East Norway History
Travel Tips for History of East Norway
Skien, East Norway, Norway
Skien's history goes back to the 9th century. The town is situated where the vast quantities of water from the Hardangervidda plateau flow into the Skiensfjorden. This was a natural staging post for goods en route for the hinterland, and an equally natural place for inland products to be collected and then shipped out. The timber trade was important to the commerce of the town and Skien was, for a time, Norway's biggest lumber town.
It is also the birthplace of Henrik Ibsen . The Ibsenhuset, the town's biggest cultural centre, busts and memorial columns, street names and signs, together with large Ibsen collections in the town's museums - are all evidence that the local population is aware of this fact. Since the 17th century the town has been regularly reduced to ashes every hundred years. The last time this happened was in 1886 when the whole of the town centre was destroyed.
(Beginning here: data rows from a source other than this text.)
-- ==== Sys2Proof/Tests/Slice0.lean ====
section
/-! SUPPORT. Tests of the model on fixed values, each expected value written out from spec/ (the vectors of 95_test_vectors.md, the patterns of 30_encoding.md R64), and the witnesses that the hypotheses of the obligations can be met together. -/

namespace Sys2Proof.Tests

open Sys2Proof Sys2Proof.Machine

/-! ### Small states -/

/-- The state after reset with one opcode at 0x200. -/
def fresh (w : Nat) : State := State.reset.withFetchWord 16 w

def withV (x : Nibble) (b : Byte) (s : State) : State := writeV s x b
def withI (w : Word) (s : State) : State := setI s w
def withPc (w : Word) (s : State) : State := setPc s w
def withMem (a : Nat) (bs : List Byte) (s : State) : State := setMem s (storeBytes s.mem a bs)
def withKey (k : Nibble) (s : State) : State := setKey k true s
def withSp (n : Fin 17) (s : State) : State := { s with sp := n }
def withErr (e : ErrCode) (w : Word) (s : State) : State := raise s e w
def withShiftVY (s : State) : State := { s with cfg := { s.cfg with shiftUsesVY := true } }
def withPixel (y : Fin 32) (x : Fin 64) (s : State) : State :=
  setFb s (s.fb.set y.val (s.fb[y.val].set x.val true))

/-- The state after one Step. -/
def after (s : State) : State :=
  match step s with
  | .next t => t
  | _ => s


/-! ### WellFormed smoke: an ill-formed line for each check, and what it stands for when well formed (R61, R67, R68) -/

theorem test_refused_register_V16 :
    AsmLine.wellFormed ⟨.SKP, [.reg 16]⟩ = false ∧ assemble ⟨.SKP, [.reg 16]⟩ = none := by decide
theorem test_refused_second_register_V16 :
    AsmLine.wellFormed ⟨.OR, [.reg 0, .reg 16]⟩ = false ∧ assemble ⟨.OR, [.reg 0, .reg 16]⟩ = none := by decide
theorem test_refused_nn_256 :
    AsmLine.wellFormed ⟨.LD, [.reg 0, .num 0x100]⟩ = false ∧ assemble ⟨.LD, [.reg 0, .num 0x100]⟩ = none := by decide
theorem test_refused_nnn_4096 :
    AsmLine.wellFormed ⟨.JP, [.num 0x1000]⟩ = false ∧ assemble ⟨.JP, [.num 0x1000]⟩ = none := by decide
theorem test_refused_nnn_of_I :
    AsmLine.wellFormed ⟨.LD, [.I, .num 0x1000]⟩ = false ∧ assemble ⟨.LD, [.I, .num 0x1000]⟩ = none := by decide
theorem test_refused_n_16 :
    AsmLine.wellFormed ⟨.DRW, [.reg 0, .reg 1, .num 16]⟩ = false ∧ assemble ⟨.DRW, [.reg 0, .reg 1, .num 16]⟩ = none := by decide
theorem test_refused_jump_V1 :
    AsmLine.wellFormed ⟨.JP, [.reg 1, .num 0x300]⟩ = false ∧ assemble ⟨.JP, [.reg 1, .num 0x300]⟩ = none := by decide
theorem test_refused_shape :
    AsmLine.wellFormed ⟨.CLS, [.reg 0]⟩ = false ∧ assemble ⟨.CLS, [.reg 0]⟩ = none := by decide
theorem test_refused_call_register :
    AsmLine.wellFormed ⟨.CALL, [.reg 0]⟩ = false ∧ assemble ⟨.CALL, [.reg 0]⟩ = none := by decide
theorem test_refused_no_operand : AsmLine.wellFormed ⟨.SHR, []⟩ = false ∧ assemble ⟨.SHR, []⟩ = none := by decide
theorem test_refused_store_number :
    AsmLine.wellFormed ⟨.LD, [.atI, .num 1]⟩ = false ∧ assemble ⟨.LD, [.atI, .num 1]⟩ = none := by decide
theorem test_refused_timer_source :
    AsmLine.wellFormed ⟨.LD, [.reg 0, .ST]⟩ = false ∧ assemble ⟨.LD, [.reg 0, .ST]⟩ = none := by decide
theorem test_accepted_boundaries : AsmLine.wellFormed ⟨.DRW, [.reg 15, .reg 15, .num 15]⟩ = true ∧
    AsmLine.wellFormed ⟨.JP, [.num 0xFFF]⟩ = true ∧ AsmLine.wellFormed ⟨.LD, [.reg 15, .num 0xFF]⟩ = true := by decide
theorem test_assemble_shift_one_operand : assemble ⟨.SHR, [.reg 3]⟩ = some (.shr 3 0) := by decide

/-! ### Decoding: a word of each row of R64, written from its pattern, and the rejected words of 95 F -/

theorem test_decode_words_0 : decodeTableWord 16 0x00E0 = some (.cls) ∧
    decodeTableWord 16 0x00EE = some (.ret) ∧
    decodeTableWord 16 0x1ABC = some (.jp 0xABC) ∧
    decodeTableWord 16 0x2300 = some (.call 0x300) ∧
    decodeTableWord 16 0x3A5C = some (.seImm 0xA 0x5C) ∧
    decodeTableWord 16 0x4A5C = some (.sneImm 0xA 0x5C) := by decide
theorem test_decode_words_1 : decodeTableWord 16 0x512F = some (.seReg 1 2) ∧
    decodeTableWord 16 0x912A = some (.sneReg 1 2) ∧
    decodeTableWord 16 0x600A = some (.ldImm 0 0x0A) ∧
    decodeTableWord 16 0x7B01 = some (.addImm 0xB 0x01) ∧
    decodeTableWord 16 0x8120 = some (.ldReg 1 2) ∧
    decodeTableWord 16 0x8121 = some (.orReg 1 2) := by decide
theorem test_decode_words_2 : decodeTableWord 16 0x8122 = some (.andReg 1 2) ∧
    decodeTableWord 16 0x8123 = some (.xorReg 1 2) ∧
    decodeTableWord 16 0x8124 = some (.addReg 1 2) ∧
    decodeTableWord 16 0x8125 = some (.subReg 1 2) ∧
    decodeTableWord 16 0x8126 = some (.shr 1 2) ∧
    decodeTableWord 16 0x8127 = some (.subnReg 1 2) := by decide
theorem test_decode_words_3 : decodeTableWord 16 0x812E = some (.shl 1 2) ∧
    decodeTableWord 16 0xA050 = some (.ldI 0x050) ∧
    decodeTableWord 16 0xB2FF = some (.jpV0 0x2FF) ∧
    decodeTableWord 16 0xC30F = some (.rnd 3 0x0F) ∧
    decodeTableWord 16 0xD01F = some (.drw 0 1 0xF) ∧
    decodeTableWord 16 0xE39E = some (.skp 3) := by decide
theorem test_decode_words_4 : decodeTableWord 16 0xE3A1 = some (.sknp 3) ∧
    decodeTableWord 16 0xF407 = some (.ldVxDt 4) ∧
    decodeTableWord 16 0xF30A = some (.ldVxK 3) ∧
    decodeTableWord 16 0xF315 = some (.ldDtVx 3) ∧
    decodeTableWord 16 0xF318 = some (.ldStVx 3) ∧
    decodeTableWord 16 0xF21E = some (.addI 2) := by decide
theorem test_decode_words_5 : decodeTableWord 16 0xFA29 = some (.ldF 0xA) ∧
    decodeTableWord 16 0xF033 = some (.ldB 0) ∧
    decodeTableWord 16 0xF255 = some (.storeRegs 2) ∧
    decodeTableWord 16 0xF265 = some (.loadRegs 2) := by decide
theorem test_decode_unrecognized :
    [0x0000, 0x0123, 0x00E1, 0x01E0, 0x0FFF, 0x8128, 0x812F, 0x8008, 0xE000, 0xE09F, 0xE1A0, 0xF000, 0xF108, 0xF11F, 0xF175, 0xF1FF].all (fun w => decodeTableWord 16 w == none) = true := by decide
theorem test_decode_truncated : decodeBytes [0x60] = .error .truncated := by decide
theorem test_encode_words :
    encode (.jp 0xABC) = 0x1ABC ∧ encode (.seReg 1 2) = 0x5120 ∧ encode (.drw 0 1 0xF) = 0xD01F ∧ encode (.sknp 3) = 0xE3A1 ∧ encode (.loadRegs 2) = 0xF265 ∧ encode (.shl 1 2) = 0x812E := by decide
The architectural style of the turn of the century is, therefore, now predominant. The last old buildings are to be found in Snipetorp, a street which lies higher than the town centre, enabling it to escape the fires. Here, for example, is the house that Knud Ibsen moved into when he had to leave Venstøp and where his son Henrik also lived for a short time, before he decided to seek his fortune and left the town - never to return.
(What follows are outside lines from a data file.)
-- ==== Sys2Proof/Syntax.lean ====
section
/-! DEFINITION. The commands of the block: one constructor per row of the opcode table. Each docstring gives the row and its rule. -/
namespace Sys2Proof
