-- ==== Sys2Proof/Machine/BridgeState.lean ====
section
/-! DEFINITION. The state of the Saddlebag bridge (12_saddlebag_bridge.md): sessions, open reads, responder. -/
namespace Sys2Proof.Machine

/-- An imported item and the tick it arrived at (R505). -/
structure TunItem where
  item : List Byte
  tick : Nat
  deriving DecidableEq, Repr

/-- A session (R500 to R505). -/
structure Session where
  record    : List Byte
  enabled   : Bool := false
  remote    : Option Nid := none
  reloading : Bool := false
  /-- Items of the open export envelope, and the tick of its first. -/
  items     : List (List Byte) := []
  openTick  : Nat := 0
  txSeq     : Half := 0
  /-- The last accepted SEQ; none before the first envelope after activation or a switch. -/
  rxSeq     : Option Half := none
  lastSeq   : Half := 0
  queue     : List TunItem := []
  /-- The buffer whose TX_DONE the next item waits for (IN_ORDER). -/
  order     : Option Nat := none
  deriving DecidableEq, Repr

/-- A remote read this chip has started (R506, R510). -/
structure OpenRead where
  reqId   : Nat
  dst     : Nid
  space   : Nat
  vol     : Bool
  wait    : Option AcsRef
  flags   : Nat
  body    : List Byte
  ms      : Nat
  resent  : Bool := false
  deriving DecidableEq, Repr

/-- A result that awaits BRIDGE_COLLECT (R521). -/
structure ReadResult where
  reqId  : Nat
  status : Nat
  stamp  : Nat
  data   : List Byte
  deriving DecidableEq, Repr

/-- Who asked: NID, chip, REQ_ID, flags of the request (R511); local where the read is the node's own. -/
structure Asker where
  nid   : Nid
  chip  : Nat
  reqId : Nat
  flags : Nat
  deriving DecidableEq, Repr

/-- A volatile request held by the responder, with its answer where it has one (R511). -/
structure Served where
  who  : Asker
  body : Option (List Byte)
  bad  : Bool := false
  deriving DecidableEq, Repr

/-- A CAN transaction at the responder (R512). -/
structure CanTxn where
  who    : Asker
  chan   : Nat
  item   : List Byte
  rspId  : Nat
  rspMask : Nat
  placed : Bool := false
  /-- Free counter at the request frame's TX_DONE. -/
  sent   : Option Nat := none
  deriving DecidableEq, Repr

/-- The bridge. -/
structure Bridge where
  sessions : Store Session := []
  /-- Tags never used start here; then come the freed ones, in order (R506). -/
  fresh    : Nat := 0
  freed    : List Nat := []
  uses     : Store Nat := []
  /-- When each REQ_ID was last sent, and that read's timeout in ms. -/
  sentAt   : Store (Nat × Nat) := []
  reads    : List OpenRead := []
  results  : List ReadResult := []
  served   : List Served := []
  txns     : List CanTxn := []
  dropTick : Option Nat := none
  /-- Number of the next envelope sent in tug segments. -/
  envNum   : Nat := 0
  deriving DecidableEq, Repr

end Sys2Proof.Machine
end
Halden, East Norway, Norway
Haldenkanalen - This is the tipical case, when the journey is more important than reaching the destination. It is a perfect match for all ages. The Halden Canal is the oldest of the two canals in Norway, operates with four locks, the height difference is 26.6 meters. The journey by boat takes 3.5 hours from Tistedal to Stomsfoss, while you can admire both the nature and the operation of the locks, as well. The channel's history is presented on the Halden Canal Museum adjacent to Ørje locks.